Radio-based navigation systems were developed in the early twentieth century, and were used in World War II. When Sputnik was launched into space by Russia on October 4th, 1957 it became known that "artificial stars" could be used for navigation. The U.S. Navy experimented with satellite navigation. In the mid-sixties there was the ‘Transit System’ that was developed for submarines carrying Polaris nuclear missiles. In measuring the Doppler shift of the radio signals the submarines could locate its position within fifteen minutes.

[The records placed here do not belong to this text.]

-- ==== Sys2Proof/Machine/Commands.lean ====
section
/-! DEFINITION. The Dispatcher and the meanings of the three commands (44_dispatcher.md). -/

namespace Sys2Proof.Machine

/-- `InitState(mode, g, p, l)` (R202): the configuration, and the active mode's own state. The other
modes' tables are not allocated (R35). -/
def initState (mode : U32) (g p l : U6) (s : State) : State :=
  let s := { s with mode := some mode, gbits := some g, pbits := some p, lbits := some l }
  match modeOf mode with
  | .gshare => { s with
      ghr := some historyInit
      gpht := some (Table.filled g.toNat counterInit) }
  | .tournament => { s with
      ghr := some historyInit
      tgpt := some (Table.filled g.toNat counterInit)
      tmeta := some (Table.filled g.toNat counterInit)
      tlpt := some (Table.filled l.toNat counterInit)
      lht := some (Table.filled p.toNat historyInit) }
  | .custom => { s with
      ghr := some historyInit
      theta := s.thetaFn[g.toNat]?
      pbias := some (Table.filled p.toNat biasInit)
      pw := some (Table.filled p.toNat (List.replicate g.toNat weightInit)) }
  | .static => s
  | .unrecognized => s

/-- INIT (R201). -/
def execInit (mode : U32) (g p l : U6) (s : State) : Host.Outcome State Fault Refusal :=
  guarded (checkInit g p l s) s
    (.ok ({ initState mode g p l s with initDone := true }.setPending false))

/-- The model a PREDICT runs (R203, R205, R206). -/
def predictIn (m : Mode) (pc : U32) (s : State) : Except Fault State :=
  match m with
  | .static => .ok (s.respond true)
  | .gshare => gsharePredict pc s
  | .tournament => tournamentPredict pc s
  | .custom => customPredict pc s
  | .unrecognized => .ok (s.respond false)

/-- PREDICT (R203). -/
def execPredict (pc : U32) (s : State) : Host.Outcome State Fault Refusal :=
  guarded (checkPredict s) s do
    let m ← need .MODE s.mode
    let s' ← predictIn (modeOf m) pc s
    return s'.setPending true

/-- The model a TRAIN runs (R204, R205, R206). -/
def trainIn (m : Mode) (t : Bit) (s : State) : Except Fault State :=
  match m with
  | .static => .ok s
  | .gshare => gshareTrain t s
  | .tournament => tournamentTrain t s
  | .custom => customTrain t s
  | .unrecognized => .ok s

/-- TRAIN (R204). -/
def execTrain (t : Bit) (s : State) : Host.Outcome State Fault Refusal :=
  guarded (checkTrain s) s do
    let m ← need .MODE s.mode
    let s' ← trainIn (modeOf m) t s
    return s'.setPending false

end Sys2Proof.Machine
end

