-- ==== Sys2Proof/Machine/Dispatch.lean ====
section
/-! DEFINITION. One arm per command (44_dispatcher.md R201, R203, R204). -/

namespace Sys2Proof.Machine

def exec (i : Instr) (s : State) : Host.Outcome State Fault Refusal :=
  match i with
  | .init mode g p l => Sys2Proof.Machine.execInit mode g p l s
  | .predict pc => Sys2Proof.Machine.execPredict pc s
  | .train t => Sys2Proof.Machine.execTrain t s

end Sys2Proof.Machine
end

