-- ==== Sys2Proof/Laws/Decode.lean ====
section
/-! SUPPORT. What the decoder can answer, said once (30_encoding.md R77), and the number an encoded
word is. -/

namespace Sys2Proof

/-- The decoder's four outcomes, each with the word's form. -/
theorem decode_cases (w : CommandWord) :
    (opField w = 1#2 ∧ w &&& initReserved = 0 ∧ decode w = .ok (initFields w)) ∨
    (opField w = 2#2 ∧ w.extractLsb' 2 30 = 0 ∧
      decode w = .ok (.predict (w.extractLsb' 32 32))) ∨
    (opField w = 3#2 ∧ w.extractLsb' 3 61 = 0 ∧ decode w = .ok (.train (w.getLsbD 2))) ∨
    ((∃ e, decode w = .error e) ∧
      (opField w = 0#2 ∨ (opField w = 1#2 ∧ w &&& initReserved ≠ 0) ∨
        (opField w = 2#2 ∧ w.extractLsb' 2 30 ≠ 0) ∨
        (opField w = 3#2 ∧ w.extractLsb' 3 61 ≠ 0))) := by
  have h4 : opField w = 0#2 ∨ opField w = 1#2 ∨ opField w = 2#2 ∨ opField w = 3#2 := by
    generalize opField w = x
    revert x
    decide
  rcases h4 with h | h | h | h
  · exact .inr (.inr (.inr ⟨⟨.opZero, by simp [decode, h]⟩, .inl h⟩))
  · by_cases hr : w &&& initReserved = 0
    · exact .inl ⟨h, hr, by simp [decode, h, hr]⟩
    · exact .inr (.inr (.inr ⟨⟨.reservedInit, by simp [decode, h]; exact hr⟩, .inr (.inl ⟨h, hr⟩)⟩))
  · by_cases hr : w.extractLsb' 2 30 = 0
    · exact .inr (.inl ⟨h, hr, by simp [decode, h, hr]⟩)
    · exact .inr (.inr (.inr ⟨⟨.reservedPredict, by simp [decode, h]; exact hr⟩,
        .inr (.inr (.inl ⟨h, hr⟩))⟩))
  · by_cases hr : w.extractLsb' 3 61 = 0
    · exact .inr (.inr (.inl ⟨h, hr, by simp [decode, h, hr]⟩))
    · exact .inr (.inr (.inr ⟨⟨.reservedTrain, by simp [decode, h]; exact hr⟩,
        .inr (.inr (.inr ⟨h, hr⟩))⟩))

theorem shl_or_eq_add {x y k : Nat} (h : y < 2 ^ k) : x <<< k ||| y = x * 2 ^ k + y := by
  rw [← Nat.shiftLeft_add_eq_or_of_lt h, Nat.shiftLeft_eq]

/-- An INIT word as a number (R73). -/
theorem encode_init_toNat (mode : U32) (g p l : U6) :
    (encode (.init mode g p l)).toNat =
      2 ^ 32 * mode.toNat + 2 ^ 24 * l.toNat + 2 ^ 16 * p.toNat + 2 ^ 8 * g.toNat + 1 := by
  have := g.isLt
  have := p.isLt
  have := l.isLt
  simp only [encode, BitVec.toNat_append, BitVec.toNat_ofNat, Nat.reduceMod, Nat.reducePow,
    Nat.zero_mod, Nat.or_zero]
  rw [shl_or_eq_add (y := l.toNat) (k := 6) (by omega),
    shl_or_eq_add (y := p.toNat) (k := 6) (by omega),
    shl_or_eq_add (y := g.toNat) (k := 6) (by omega), shl_or_eq_add (k := 2) (by omega)]
  simp only [Nat.shiftLeft_eq]
  ring

/-- A PREDICT word as a number (R74). -/
theorem encode_predict_toNat (pc : U32) : (encode (.predict pc)).toNat = 2 ^ 32 * pc.toNat + 2 := by
  simp only [encode, BitVec.toNat_append, BitVec.toNat_ofNat, Nat.reduceMod, Nat.reducePow,
    Nat.zero_mod, Nat.or_zero]
  rw [shl_or_eq_add (k := 2) (by omega)]
  simp only [Nat.shiftLeft_eq]
  ring

/-- A TRAIN word as a number (R75). -/
theorem encode_train_toNat (t : Bit) : (encode (.train t)).toNat = 4 * t.toNat + 3 := by
  cases t <;> rfl

end Sys2Proof
end

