/-! ### PREDICT and TRAIN past their checks (R203, R204, R232) -/

/-- A PREDICT that passes its checks answers what the mode's model does, with PENDING set. -/
theorem exec_predict_of_ok {s u : State} {pc m : U32} {mode : Mode} (hi : s.initDone = true)
    (hp : s.pending = false) (hm : s.mode = some m) (hmode : modeOf m = mode)
    (hu : predictIn mode pc s = .ok u) : exec (.predict pc) s = .next (u.setPending true) :=
  exec_predict_eq_next.2 (.inr ⟨checkPredict_none.2 ⟨hi, hp⟩, m, u, hm, hmode ▸ hu, rfl⟩)

/-- A TRAIN that passes its checks answers what the mode's model does, with PENDING cleared. -/
theorem exec_train_of_ok {s u : State} {o : Bit} {m : U32} {mode : Mode} (hi : s.initDone = true)
    (hp : s.pending = true) (hm : s.mode = some m) (hmode : modeOf m = mode)
    (hu : trainIn mode o s = .ok u) : exec (.train o) s = .next (u.setPending false) :=
  exec_train_eq_next.2 (.inr ⟨checkTrain_none.2 ⟨hi, hp⟩, m, u, hm, hmode ▸ hu, rfl⟩)

/-! ### Gshare (R120, R121) -/

/-- The index of R120, as a number. -/
theorem idx_xor_toNat (h pc : U32) (n : Nat) :
    (idx h n ^^^ idx pc n).toNat = (h.toNat % 2 ^ n) ^^^ (pc.toNat % 2 ^ n) := by
  rw [BitVec.toNat_xor, idx_toNat, idx_toNat]

/-- Settles O42: the index of the statement is the one the model makes, so the model's PREDICT
reads the entry named there. -/
theorem gsharePredict_spec : Obligations.GsharePredict := by
  intro s pc h gidx g c hi hp hm hg hh hidx hc
  obtain rfl : gidx = idx h g.toNat ^^^ idx pc g.toNat :=
    BitVec.eq_of_toNat_eq (hidx.trans (idx_xor_toNat h pc g.toNat).symm)
  exact exec_predict_of_ok hi hp hm (modeOf_gshare.2 rfl)
    (gsharePredict_eq_ok.2 ⟨g, h, c, hg, hh, hc, rfl⟩)

/-- Settles O43: training the counter at TOK_GIDX steps that entry alone. -/
theorem gshareTrain_spec : Obligations.GshareTrain := by
  intro s o h gidx g c hi hp hm hg hh htok hc
  obtain ⟨t, htrain, hread⟩ := sctTrain_entry .GPHT o hc
  exact ⟨t, exec_train_of_ok hi hp hm (modeOf_gshare.2 rfl)
    (gshareTrain_eq_ok.2 ⟨g, h, gidx, t, hg, hh, htok, htrain, rfl⟩), hread⟩

/-! ### The bits of pc that PREDICT reads (R120, R140, R170) -/

/-- PREDICT reads pc in the mode's model only. -/
theorem exec_predict_congr {s : State} {pc pc' m : U32} {mode : Mode} (hm : s.mode = some m)
    (hmode : modeOf m = mode) (h : predictIn mode pc s = predictIn mode pc' s) :
    exec (.predict pc) s = exec (.predict pc') s := by
  subst hmode
  simp only [exec, execPredict, hm, need_some, ok_bind, h]

theorem gsharePredict_congr {s : State} {pc pc' : U32} {g : U6} (hg : s.gbits = some g)
    (h : idx pc g.toNat = idx pc' g.toNat) : gsharePredict pc s = gsharePredict pc' s := by
  simp only [gsharePredict, hg, need_some, ok_bind, h]

theorem tournamentPredict_congr {s : State} {pc pc' : U32} {p : U6} (hp : s.pbits = some p)
    (h : idx pc p.toNat = idx pc' p.toNat) : tournamentPredict pc s = tournamentPredict pc' s := by
  simp only [tournamentPredict, hp, need_some, ok_bind, h]

theorem customPredict_congr {s : State} {pc pc' : U32} {p : U6} (hp : s.pbits = some p)
    (h : idx pc p.toNat = idx pc' p.toNat) : customPredict pc s = customPredict pc' s := by
  simp only [customPredict, hp, need_some, ok_bind, h]

/-- Settles O58: each of the three models reads pc through `Idx` only, which is its low bits. -/
theorem highPcBitsHaveNoEffect : Obligations.HighPcBitsHaveNoEffect := by
  intro s pc pc' n hn hlow
  have hidx : idx pc n.toNat = idx pc' n.toNat := idx_congr hlow
  rcases hn with ⟨hm, hg⟩ | ⟨hm | hm, hp⟩
  · exact exec_predict_congr hm (modeOf_gshare.2 rfl) (gsharePredict_congr hg hidx)
  · exact exec_predict_congr hm (modeOf_tournament.2 rfl) (tournamentPredict_congr hp hidx)
  · exact exec_predict_congr hm (modeOf_custom.2 rfl) (customPredict_congr hp hidx)

/-! ### The first prediction after INIT (R122, R144, R170, R205, R206) -/

theorem entryAt_filled {α : Type} {n j : Nat} (v : α) (h : j < 2 ^ n) :
    entryAt (some (Table.filled n v)) j = some v := if_pos h

/-- Lanes of weight 0 add nothing to the sum, whatever the history (R171). -/
theorem percSumFrom_zero_weights (h : U32) (i : Nat) (sum : Int) (k : Nat) :
    percSumFrom h i sum (List.replicate k weightInit) = sum := by
  induction k generalizing i sum with
  | zero => rfl
  | succ k ih =>
    have hw : weightInit.toInt = 0 := rfl
    rw [List.replicate_succ, percSumFrom, ih, hw, add_zero, sub_zero, ite_self]

/-- The sum over a bucket INIT wrote is its bias, 1 (R170). -/
theorem percSum_init (h : U32) (k : Nat) :
    percSum biasInit (List.replicate k weightInit) h = 1 :=
  percSumFrom_zero_weights h 0 biasInit.toInt k

section
variable {s : State} {g p l : U6}

theorem gsharePredict_first (pc : U32) (hg : s.gbits = some g) (hh : s.ghr = some historyInit)
    (ht : s.gpht = some (Table.filled g.toNat counterInit)) :
    ∃ u, gsharePredict pc s = .ok u ∧ u.resp = s.resp ++ [false] :=
  ⟨_, gsharePredict_eq_ok.2 ⟨g, historyInit, counterInit, hg, hh,
    ht ▸ entryAt_filled _ (idx_xor_lt _ _ _), rfl⟩, rfl⟩

theorem tournamentPredict_first (pc : U32) (hg : s.gbits = some g) (hp : s.pbits = some p)
    (hl : s.lbits = some l) (hh : s.ghr = some historyInit)
    (htg : s.tgpt = some (Table.filled g.toNat counterInit))
    (htm : s.tmeta = some (Table.filled g.toNat counterInit))
    (htl : s.tlpt = some (Table.filled l.toNat counterInit))
    (hlht : s.lht = some (Table.filled p.toNat historyInit)) :
    ∃ u, tournamentPredict pc s = .ok u ∧ u.resp = s.resp ++ [false] :=
  ⟨_, tournamentPredict_eq_ok.2 ⟨g, p, l, historyInit, counterInit, historyInit, counterInit,
    counterInit, hg, hp, hl, hh, htm ▸ entryAt_filled _ (idx_lt _ _),
    hlht ▸ entryAt_filled _ (idx_lt _ _), htl ▸ entryAt_filled _ (idx_lt _ _),
    htg ▸ entryAt_filled _ (idx_lt _ _), rfl⟩, rfl⟩

theorem customPredict_first (pc : U32) (hg : s.gbits = some g) (hp : s.pbits = some p)
    (hh : s.ghr = some historyInit) (hb : s.pbias = some (Table.filled p.toNat biasInit))
    (hw : s.pw = some (Table.filled p.toNat (List.replicate g.toNat weightInit))) :
    ∃ u, customPredict pc s = .ok u ∧ u.resp = s.resp ++ [true] := by
  refine ⟨_, customPredict_eq_ok.2 ⟨g, p, historyInit, biasInit, List.replicate g.toNat weightInit,
    hg, hp, hh, hb ▸ entryAt_filled _ (idx_lt _ _), hw ▸ entryAt_filled _ (idx_lt _ _),
    List.length_replicate, rfl⟩, ?_⟩
  rw [percSum_init]
  rfl

end
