-- ==== Sys2Proof/Decode.lean ====
section
/-! DEFINITION. The command that a word spells by the opcode table's bits. No row of the table gives bits (every row's
field list is empty), so no word spells a command. -/

namespace Sys2Proof

/-- The command spelt by a word of `nbits` bits, numbered as the opcode table numbers them. -/
def decodeTableWord (_nbits _w : Nat) : Option Instr := none

end Sys2Proof
end

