/-- Entries of Table 0.2. -/
def entriesT0_2 : List EntryDef :=
  [ { index := 0x1000, sub := 0x01, typ := (.octets 16), acc := .ro, rd := 15 },
    { index := 0x1000, sub := 0x02, typ := .u16, acc := .ro, rd := 15 },
    { index := 0x1000, sub := 0x03, typ := (.octets 48), acc := .ro, rd := 15 },
    { index := 0x1000, sub := 0x04, typ := .u8, acc := .ro, rd := 15 },
    { index := 0x1000, sub := 0x05, typ := .u8, acc := .ro, rd := 15 },
    { index := 0x1000, sub := 0x06, typ := .u8, acc := .ro, rd := 15 },
    { index := 0x1000, sub := 0x07, typ := .u32, acc := .ro, rd := 15 } ]

/-- Entries of Table 2.10. -/
def entriesT2_10 : List EntryDef :=
  [ { index := 0x2000, sub := 0x01, typ := .bool, acc := .rw, rd := 15, wr := 3 },
    { index := 0x2000, sub := 0x02, typ := .u16, acc := .rw, rd := 15, wr := 3, dflt := 0x1d24 },
    { index := 0x2000, sub := 0x03, typ := .u8, acc := .rw, rd := 15, wr := 3, dflt := 3 },
    { index := 0x2000, sub := 0x04, typ := .u32, acc := .rw, rd := 15, wr := 3, dflt := 0x3e8 },
    { index := 0x2000, sub := 0x05, typ := .u32, acc := .rw, rd := 15, wr := 3, dflt := 0x186a0 },
    { index := 0x2000, sub := 0x06, typ := .u8, acc := .rw, rd := 15, wr := 3, dflt := 0x2e },
    { index := 0x2000, sub := 0x07, typ := .u32, acc := .rw, rd := 15, wr := 3 },
    { index := 0x2000, sub := 0x08, typ := .bool, acc := .rw, rd := 15, wr := 3 },
    { index := 0x2000, sub := 0x09, typ := .u32, acc := .rw, rd := 15, wr := 3, dflt := 0x1000 },
    { index := 0x2000, sub := 0x0A, typ := .bool, acc := .rw, rd := 15, wr := 3 },
    { index := 0x2000, sub := 0x0B, typ := (.octets 40), acc := .wo, rd := 0, wr := 2 },
    { index := 0x2000, sub := 0x0C, typ := .u32, acc := .rw, rd := 15, wr := 3, dflt := 0x5f5e100 },
    { index := 0x2000, sub := 0x0D, typ := .u32, acc := .ro, rd := 15, dflt := 0x400 } ]

/-- Entries of Table 2.11. -/
def entriesT2_11 : List EntryDef :=
  [ { index := 0x2010, count := 16, sub := 0x01, typ := .u32, acc := .rw, rd := 15, wr := 3 },
    { index := 0x2010, count := 16, sub := 0x02, typ := .u8, acc := .rw, rd := 15, wr := 3, dflt := 0xff },
    { index := 0x2010, count := 16, sub := 0x03, typ := .u8, acc := .rw, rd := 15, wr := 3 },
    { index := 0x2010, count := 16, sub := 0x04, typ := .u8, acc := .rw, rd := 15, wr := 3, dflt := 3 },
    { index := 0x2010, count := 16, sub := 0x05, typ := .bool, acc := .rw, rd := 15, wr := 3 },
    { index := 0x2010, count := 16, sub := 0x06, typ := .u32, acc := .rw, rd := 15, wr := 3, dflt := 0x30d40 },
    { index := 0x2010, count := 16, sub := 0x07, typ := .u32, acc := .rw, rd := 15, wr := 3 },
    { index := 0x2010, count := 16, sub := 0x08, typ := .u32, acc := .rw, rd := 15, wr := 3 },
    { index := 0x2010, count := 16, sub := 0x09, typ := .u32, acc := .rw, rd := 15, wr := 3 },
    { index := 0x2010, count := 16, sub := 0x0A, typ := .u32, acc := .rw, rd := 15, wr := 3, dflt := 0xbb8 },
    { index := 0x2010, count := 16, sub := 0x0B, typ := .u8, acc := .rw, rd := 15, wr := 3, dflt := 1 },
    { index := 0x2010, count := 16, sub := 0x0C, typ := .u8, acc := .rw, rd := 15, wr := 3, dflt := 1 },
    { index := 0x2010, count := 16, sub := 0x0D, typ := .u16, acc := .rw, rd := 15, wr := 3, dflt := 0x100 },
    { index := 0x2010, count := 16, sub := 0x0E, typ := .u16, acc := .ro, rd := 15 },
    { index := 0x2010, count := 16, sub := 0x0F, typ := .u32, acc := .ro, rd := 15 },
    { index := 0x2010, count := 16, sub := 0x10, typ := .u32, acc := .ro, rd := 15 },
    { index := 0x2010, count := 16, sub := 0x11, typ := .u32, acc := .ro, rd := 15 } ]

/-- Entries of Table 3.9. -/
def entriesT3_9 : List EntryDef :=
  [ { index := 0x2100, sub := 0x01, typ := .u16, acc := .ro, rd := 15 },
    { index := 0x2100, sub := 0x02, typ := .u16, acc := .ro, rd := 15, dflt := 0x1000 },
    { index := 0x2100, sub := 0x03, typ := (.octets 64), acc := .cmd, rd := 3, wr := 3 },
    { index := 0x2100, sub := 0x04, typ := .u16, acc := .cmd, rd := 3, wr := 3 },
    { index := 0x2100, sub := 0x05, typ := .u16, acc := .rw, rd := 15, wr := 3 },
    { index := 0x2100, sub := 0x06, typ := .u8, acc := .rw, rd := 15, wr := 3 },
    { index := 0x2100, sub := 0x07, typ := .u32, acc := .rw, rd := 15, wr := 3, dflt := 0xf4240 },
    { index := 0x2100, sub := 0x08, typ := (.octets 64), acc := .ro, rd := 15 },
    { index := 0x2100, sub := 0x09, typ := .bool, acc := .rw, rd := 15, wr := 2 },
    { index := 0x2100, sub := 0x0A, typ := .u16, acc := .ro, rd := 15, dflt := 0x180 } ]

The Global Positioning System, now commonly known GPS was designed and built and is operated and maintained by the U.S. Department of Defense. It used to be known as the “Navstar Global Positioning System” and was first brainstormed at the Pentagon in 1973 as they were looking for a satellite system that was error-proof. In 1978 the first operational GPS satellite was launched. By the mid-1990s the system was fully operational with 24 satellites.
The current GPS consists of three major segments. These are the space segment (SS), control segment (CS), and user segment (US). Space segment The space segment (SS) comprises the orbiting ‘GPS satellites’, or ‘Space Vehicles’ (SV) in GPS architecture. The GPS design originally called for 24 SVs, eight each in three circular orbital planes, but this was modified to six planes with four satellites each.
Control segment The flight paths of the satellites are tracked by US Air Force monitoring stations in Hawaii, Kwajalein, Ascension Island, Diego Garcia, and Colorado Springs, along with monitor stations operated by the National Geospatial-Intelligence Agency (NGA) . The tracking information is sent to the Air Force Space Command's master control station at Schriever Air Force Base in Colorado Springs, which is operated by the 2nd Space Operations Squadron (2 SOPS) of the United States Air Force (USAF). So to change the orbit of a satellite, the satellite must be marked ' unhealthy ', so receivers will not use it in their calculation. Then the message can be carried out, and the resulting orbit tracked from the ground. Then the new ephemeris is uploaded and the satellite marked ‘ healthy’ again.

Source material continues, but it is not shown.